Baby Olympic marmots are being eaten alive in their burrows. Wildflowers are shifting bloom time. Pikas are running out of cold mountain redoubts, and alpine meadows are being invaded by trees. Glaciers are melting. Seasons are changing.

Caused by climate warming, these aren’t abstract effects. The sights and sounds of our mountains that make Washington home are changing — and even disappearing. Plants and animals that have adapted to and rely on these habitats are facing a new world.

These species live where they do because the altitude and climate create the conditions they need for all that is essential for their survival. They have a particular zone of life — a concept that dates back to German geographer, explorer and naturalist Alexander von Humboldt, who laid the foundation for the modern understanding of biogeography in his studies in the Americas around 1800. Isotherms — lines connecting points of equal temperature — can be used to map these zones of life, particularly vegetation zones.

When those zones shift, animals and plants adapt where they can — and suffer when they can’t. Some will eventually go locally extinct. They can no longer den, nest, breed, feed, rest and live where they always have.

Montane zones of life

Parklike, subalpine meadows depend on the depth and duration of snowpack each winter to keep trees from encroaching on open spaces. As climate change reduces snowpack and tree lines advance upward in elevation, subalpine meadows are disappearing.

There isn’t a single answer for what the years ahead will hold. Some species — including invasive ones — will flourish and even sometimes bring infectious diseases. Others, like pollinators or pikas, will struggle and, perhaps, even die out. The shift is already noticeable at our highest elevations: Glaciers have lost on average 40% of their volume in Washington since the 1980s.

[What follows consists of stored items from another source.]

/-- Settles O25: DAA adjusts the sum or the difference that ADD or SUB has left in A and the flags. -/
theorem decimalArithmetic : Obligations.DecimalArithmetic := by
  intro s v dec haHigh haLow hvHigh hvLow
  have ha : Packed s.regs.a := ⟨haHigh, haLow⟩
  have hv : Packed v := ⟨hvHigh, hvLow⟩
  obtain ⟨⟨hsumHigh, hsumLow⟩, hsum⟩ := daa_add8 ha hv
  obtain ⟨⟨hdifHigh, hdifLow⟩, hdif⟩ := daa_sub8 ha hv
  refine ⟨⟨_, _, rfl, exec_daa_setResult .., hsumHigh, hsumLow, ?sum⟩,
    ⟨_, _, rfl, exec_daa_setResult .., hdifHigh, hdifLow, ?difference⟩⟩
  case sum =>
    rw [flags_spend, flags_setResult]
    exact hsum
  case difference =>
    rw [flags_spend, flags_setResult]
    exact hdif

/-! ## CPL, NEG, CCF and SCF (R266 to R269) -/

/-- CPL's new A and flags (R266). -/
def cplResult (a : Byte) (old : FlagBits) : Byte × FlagBits :=
  (~~~a, { old with h := true, n := true, y := !a.getLsbD 5, x := !a.getLsbD 3 })

theorem exec_cpl (s : State) : exec .cpl s = finish 4 (s.setResult (cplResult s.regs.a s.flags)) := by
  have hnot {k : Nat} (hk : k < 8) : (~~~s.regs.a).getLsbD k = !s.regs.a.getLsbD k := by
    rw [BitVec.getLsbD_not, decide_eq_true hk, Bool.true_and]
  have hexec : exec .cpl s = finish 4 ((s.setA (~~~s.regs.a)).setFlags
      { s.flags with h := true, n := true, y := (~~~s.regs.a).getLsbD 5, x := (~~~s.regs.a).getLsbD 3 }) := rfl
  rw [hexec, hnot (by decide), hnot (by decide)]
  rfl

/-- NEG subtracts A from zero (R267). -/
theorem sub8_zero_eq (a : Byte) :
    sub8 0 a false =
      let neg := BitVec.ofNat 8 (256 - a.toNat)
      (neg,
        { s := neg.msb, z := a == 0, y := neg.getLsbD 5, h := decide (a.toNat % 16 ≠ 0), x := neg.getLsbD 3,
          pv := a == 0x80, n := true, c := a != 0 }) := by
  have hzero : (BitVec.ofNat 8 (256 - a.toNat) == 0) = (a == 0) := by
    revert a; decide
  have hhalf : decide (0 < a.toNat % 16) = decide (a.toNat % 16 ≠ 0) := by
    rw [decide_eq_decide]; exact Nat.pos_iff_ne_zero
  have hoverflow : leavesByte (0 - a.toInt) = (a == 0x80) := by
    revert a; decide
  have hborrow : decide (0 < a.toNat) = (a != 0) := by
    revert a; decide
  have hzeroNat : (0 : Byte).toNat = 0 := rfl
  have hzeroInt : (0 : Byte).toInt = 0 := rfl
  simp only [sub8_eq, hzeroNat, hzeroInt, Nat.zero_mod, Bool.toNat_false, Nat.add_zero, Nat.sub_zero, Nat.cast_zero,
    Int.sub_zero, hzero, hhalf, hoverflow, hborrow]

/-- Settles O26: CPL and NEG end in A and the flags, CCF and SCF in the drawn flags. -/
theorem accumulatorAndCarry : Obligations.AccumulatorAndCarry := by
  intro s a neg
  refine ⟨?cpl, ?neg, ?ccf, ?scf⟩
  case cpl =>
    have h := completes_setResult (exec_cpl s) rfl
    exact h.mono fun t ⟨ha, hf⟩ => ⟨by rw [ha]; exact BitVec.toNat_not, hf⟩
  case neg => exact completes_setResult rfl (sub8_zero_eq _)
  case ccf => exact completes_drawCarry rfl
  case scf => exact completes_drawCarry rfl

end Sys2Proof

/-! PROOF. The 16-bit arithmetic (R300 to R307). ADD, ADC and SBC end in HL or an index register and the flags, INC and DEC in
one pair or index register: what each of these operations completes with is said once, and the adders as arithmetic are
`adc16_eq` and `sbc16_eq`. -/

namespace Sys2Proof

open Sys2Proof.Machine

/-! ## What each shared operation completes with -/

/-- More parts may be named, and in another order. -/
theorem Completes.widen {i : Instr} {s : State} {n : Nat} {P Q : List Part} {post : State → Prop}
    (h : Completes i s n P post) (hsub : P ⊆ Q) : Completes i s n Q post :=
  have ⟨t, he, hc, hf, hp⟩ := h
  ⟨t, he, hc, fun p hq => hf p fun hm => hq (List.cons_subset_cons _ hsub hm), hp⟩

section

variable {i : Instr} {s : State} {n : Nat}

/-- An operation that ends in HL and the flags, with what it computes written in another way. -/
theorem completes_setHlResult {r r' : Word × FlagBits} (he : exec i s = finish n (s.setHlResult r)) (hr : r = r') :
    Completes i s n [.f, .reg .h, .reg .l] fun t => t.hl = r'.1 ∧ t.flags = r'.2 := by
  subst hr
  have hhl : (s.setHlResult r).hl = r.1 := pair_setPair s .hl r.1
  have hflags : (s.setHlResult r).flags = r.2 := State.flags_setFlags (s.setHl r.1) r.2
  exact completes_confined he (.of_setHlResult s r (Confined.all_named _ _)) rfl ⟨hhl, hflags⟩

theorem completes_setIndex {x : Index} {w : Word} (he : exec i s = finish n (s.setIndex x w)) :
    Completes i s n [x.part] fun t => t.index x = w := by
  have hc : (s.setIndex x w).cycles = s.cycles := by cases x <;> rfl
  have hindex : ((s.setIndex x w).spend n).index x = w := by cases x <;> rfl
  exact completes_confined he (.of_setIndex s x w) hc hindex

Generally speaking, humans expected that a region like the Pacific Northwest would only ever grow so cold or hot, so wet or dry. But the range of these limits is expanding, pushing our world toward more extremes.

In this story, Seattle Times journalists document some of these changes already underway in our melting mountains — shifts and species threats that will continue to intensify if fossil fuel emissions are not controlled and the planet continues to warm.

Glaciers

Think of glaciers as conveyor belts of ice and snow. They’re constantly in motion, pushing downhill. Their ice melts along lower elevations, sending water into nearby streams and rivers. Winter snow then builds the formation back among the higher elevations.

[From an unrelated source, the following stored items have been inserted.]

-- ==== Sys2Proof/Laws/State.lean ====
section
/-! SUPPORT. One lemma per field per update of State: what each named operation leaves in each field; the
fields of the packed context word. -/

namespace Sys2Proof.Machine

section setA
variable (s : State) (v : Image)

@[simp] theorem State.setA_a : (s.setA v).a = v := rfl
@[simp] theorem State.setA_b : (s.setA v).b = s.b := rfl
@[simp] theorem State.setA_r : (s.setA v).r = s.r := rfl
@[simp] theorem State.setA_ctx : (s.setA v).ctx = s.ctx := rfl
@[simp] theorem State.setA_cc : (s.setA v).cc = s.cc := rfl
@[simp] theorem State.setA_q : (s.setA v).q = s.q := rfl
@[simp] theorem State.setA_written : (s.setA v).written = { s.written with a := true } := rfl
@[simp] theorem State.setA_par : (s.setA v).par = s.par := rfl
@[simp] theorem State.setA_stream : (s.setA v).stream = s.stream := rfl
@[simp] theorem State.setA_draws : (s.setA v).draws = s.draws := rfl
@[simp] theorem State.setA_port : (s.setA v).port = s.port := rfl

end setA

section setB
variable (s : State) (v : Image)

@[simp] theorem State.setB_a : (s.setB v).a = s.a := rfl
@[simp] theorem State.setB_b : (s.setB v).b = v := rfl
@[simp] theorem State.setB_r : (s.setB v).r = s.r := rfl
@[simp] theorem State.setB_ctx : (s.setB v).ctx = s.ctx := rfl
@[simp] theorem State.setB_cc : (s.setB v).cc = s.cc := rfl
@[simp] theorem State.setB_q : (s.setB v).q = s.q := rfl
@[simp] theorem State.setB_written : (s.setB v).written = { s.written with b := true } := rfl
@[simp] theorem State.setB_par : (s.setB v).par = s.par := rfl
@[simp] theorem State.setB_stream : (s.setB v).stream = s.stream := rfl
@[simp] theorem State.setB_draws : (s.setB v).draws = s.draws := rfl
@[simp] theorem State.setB_port : (s.setB v).port = s.port := rfl

end setB

section setR
variable (s : State) (v : Image)

@[simp] theorem State.setR_a : (s.setR v).a = s.a := rfl
@[simp] theorem State.setR_b : (s.setR v).b = s.b := rfl
@[simp] theorem State.setR_r : (s.setR v).r = v := rfl
@[simp] theorem State.setR_ctx : (s.setR v).ctx = s.ctx := rfl
@[simp] theorem State.setR_cc : (s.setR v).cc = s.cc := rfl
@[simp] theorem State.setR_q : (s.setR v).q = s.q := rfl
@[simp] theorem State.setR_written : (s.setR v).written = { s.written with r := true } := rfl
@[simp] theorem State.setR_par : (s.setR v).par = s.par := rfl
@[simp] theorem State.setR_stream : (s.setR v).stream = s.stream := rfl
@[simp] theorem State.setR_draws : (s.setR v).draws = s.draws := rfl
@[simp] theorem State.setR_port : (s.setR v).port = s.port := rfl

end setR

section setCC
variable (s : State) (v : CompletionCode)

@[simp] theorem State.setCC_a : (s.setCC v).a = s.a := rfl
@[simp] theorem State.setCC_b : (s.setCC v).b = s.b := rfl
@[simp] theorem State.setCC_r : (s.setCC v).r = s.r := rfl
@[simp] theorem State.setCC_ctx : (s.setCC v).ctx = s.ctx := rfl
@[simp] theorem State.setCC_cc : (s.setCC v).cc = v := rfl
@[simp] theorem State.setCC_q : (s.setCC v).q = s.q := rfl
@[simp] theorem State.setCC_written : (s.setCC v).written = { s.written with cc := true } := rfl
@[simp] theorem State.setCC_par : (s.setCC v).par = s.par := rfl
@[simp] theorem State.setCC_stream : (s.setCC v).stream = s.stream := rfl
@[simp] theorem State.setCC_draws : (s.setCC v).draws = s.draws := rfl
@[simp] theorem State.setCC_port : (s.setCC v).port = s.port := rfl

end setCC

section setQ
variable (s : State) (v : QuotBits)

@[simp] theorem State.setQ_a : (s.setQ v).a = s.a := rfl
@[simp] theorem State.setQ_b : (s.setQ v).b = s.b := rfl
@[simp] theorem State.setQ_r : (s.setQ v).r = s.r := rfl
@[simp] theorem State.setQ_ctx : (s.setQ v).ctx = s.ctx := rfl
@[simp] theorem State.setQ_cc : (s.setQ v).cc = s.cc := rfl
@[simp] theorem State.setQ_q : (s.setQ v).q = v := rfl
@[simp] theorem State.setQ_written : (s.setQ v).written = { s.written with q := true } := rfl
@[simp] theorem State.setQ_par : (s.setQ v).par = s.par := rfl
@[simp] theorem State.setQ_stream : (s.setQ v).stream = s.stream := rfl
@[simp] theorem State.setQ_draws : (s.setQ v).draws = s.draws := rfl
@[simp] theorem State.setQ_port : (s.setQ v).port = s.port := rfl

end setQ

section raise
variable (s : State) (fs : FlagSet)

@[simp] theorem State.raise_a : (s.raise fs).a = s.a := rfl
@[simp] theorem State.raise_b : (s.raise fs).b = s.b := rfl
@[simp] theorem State.raise_r : (s.raise fs).r = s.r := rfl
@[simp] theorem State.raise_ctx : (s.raise fs).ctx = { s.ctx with flags := s.ctx.flags ||| fs } := rfl
@[simp] theorem State.raise_cc : (s.raise fs).cc = s.cc := rfl
@[simp] theorem State.raise_q : (s.raise fs).q = s.q := rfl
@[simp] theorem State.raise_written : (s.raise fs).written = s.written := rfl
@[simp] theorem State.raise_par : (s.raise fs).par = s.par := rfl
@[simp] theorem State.raise_stream : (s.raise fs).stream = s.stream := rfl
@[simp] theorem State.raise_draws : (s.raise fs).draws = s.draws := rfl
@[simp] theorem State.raise_port : (s.raise fs).port = s.port := rfl

end raise

section writeCtx
variable (s : State) (rc pc : BitVec 2) (fl : FlagSet)

@[simp] theorem State.writeCtx_a : (s.writeCtx rc pc fl).a = s.a := rfl
@[simp] theorem State.writeCtx_b : (s.writeCtx rc pc fl).b = s.b := rfl
@[simp] theorem State.writeCtx_r : (s.writeCtx rc pc fl).r = s.r := rfl
@[simp] theorem State.writeCtx_ctx : (s.writeCtx rc pc fl).ctx = ⟨rc, pc, fl⟩ := rfl
@[simp] theorem State.writeCtx_cc : (s.writeCtx rc pc fl).cc = s.cc := rfl
@[simp] theorem State.writeCtx_q : (s.writeCtx rc pc fl).q = s.q := rfl
@[simp] theorem State.writeCtx_written : (s.writeCtx rc pc fl).written =
    { s.written with rc := true, pc := true, flags := true } := rfl
@[simp] theorem State.writeCtx_par : (s.writeCtx rc pc fl).par = s.par := rfl
@[simp] theorem State.writeCtx_stream : (s.writeCtx rc pc fl).stream = s.stream := rfl
@[simp] theorem State.writeCtx_draws : (s.writeCtx rc pc fl).draws = s.draws := rfl
@[simp] theorem State.writeCtx_port : (s.writeCtx rc pc fl).port = s.port := rfl

end writeCtx

section writeFlags
variable (s : State) (fl : FlagSet)

@[simp] theorem State.writeFlags_a : (s.writeFlags fl).a = s.a := rfl
@[simp] theorem State.writeFlags_b : (s.writeFlags fl).b = s.b := rfl
@[simp] theorem State.writeFlags_r : (s.writeFlags fl).r = s.r := rfl
@[simp] theorem State.writeFlags_ctx : (s.writeFlags fl).ctx = { s.ctx with flags := fl } := rfl
@[simp] theorem State.writeFlags_cc : (s.writeFlags fl).cc = s.cc := rfl
@[simp] theorem State.writeFlags_q : (s.writeFlags fl).q = s.q := rfl
@[simp] theorem State.writeFlags_written : (s.writeFlags fl).written = { s.written with flags := true } := rfl
@[simp] theorem State.writeFlags_par : (s.writeFlags fl).par = s.par := rfl
@[simp] theorem State.writeFlags_stream : (s.writeFlags fl).stream = s.stream := rfl
@[simp] theorem State.writeFlags_draws : (s.writeFlags fl).draws = s.draws := rfl
@[simp] theorem State.writeFlags_port : (s.writeFlags fl).port = s.port := rfl

end writeFlags

/-! The packed context word (R30) -/

@[simp] theorem Ctx.word_rc (c : Ctx) : c.word.extractLsb' 8 2 = c.rc := by
  apply BitVec.eq_of_getLsbD_eq
  intro i hi
  simp only [Ctx.word, BitVec.getLsbD_extractLsb', BitVec.getLsbD_append]
  simp [hi, show ¬ 8 + i < 6 by omega, show ¬ 8 + i - 6 < 2 by omega, show 8 + i - 6 - 2 = i by omega]

@[simp] theorem Ctx.word_pc (c : Ctx) : c.word.extractLsb' 6 2 = c.pc := by
  apply BitVec.eq_of_getLsbD_eq
  intro i hi
  simp only [Ctx.word, BitVec.getLsbD_extractLsb', BitVec.getLsbD_append]
  simp [hi, show ¬ 6 + i < 6 by omega]

@[simp] theorem Ctx.word_flags (c : Ctx) : c.word.extractLsb' 0 6 = c.flags := by
  apply BitVec.eq_of_getLsbD_eq
  intro i hi
  simp only [Ctx.word, BitVec.getLsbD_extractLsb', BitVec.getLsbD_append]
  simp [hi]

@[simp] theorem Ctx.ofWord_word (c : Ctx) : Ctx.ofWord c.word = c := by
  simp only [Ctx.ofWord, Ctx.word_rc, Ctx.word_pc, Ctx.word_flags]

end Sys2Proof.Machine
end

The frozen formations roll on. 

But global warming is melting the ice at lower elevations. And warmer winters mean more precipitation is falling as rain rather than snow, meaning glaciers aren’t building back nearly as much.

A glacier in retreat

Mount Rainier’s Emmons Glacier, like other Washington glaciers, is slowly disappearing. A quarter of the glacier is covered in debris from erosion and rockfalls. In warmer months, thin areas of dark debris absorb the sun’s energy, melting ice immediately below. Meltwater percolates through crevasses and moulins, lubricating the glacier’s base and accelerating melting.

So the conveyor belts are shrinking, said Louis Sass, an Alaska-based glaciologist with the U.S. Geological Survey.

Alaska has enough glaciers to cover an area the size of Lake Superior, Sass said. Since 2000, those glaciers have thinned on average by about 70 feet. 

“Imagine if Lake Superior had dropped 70 feet since the year 2000,” Sass said.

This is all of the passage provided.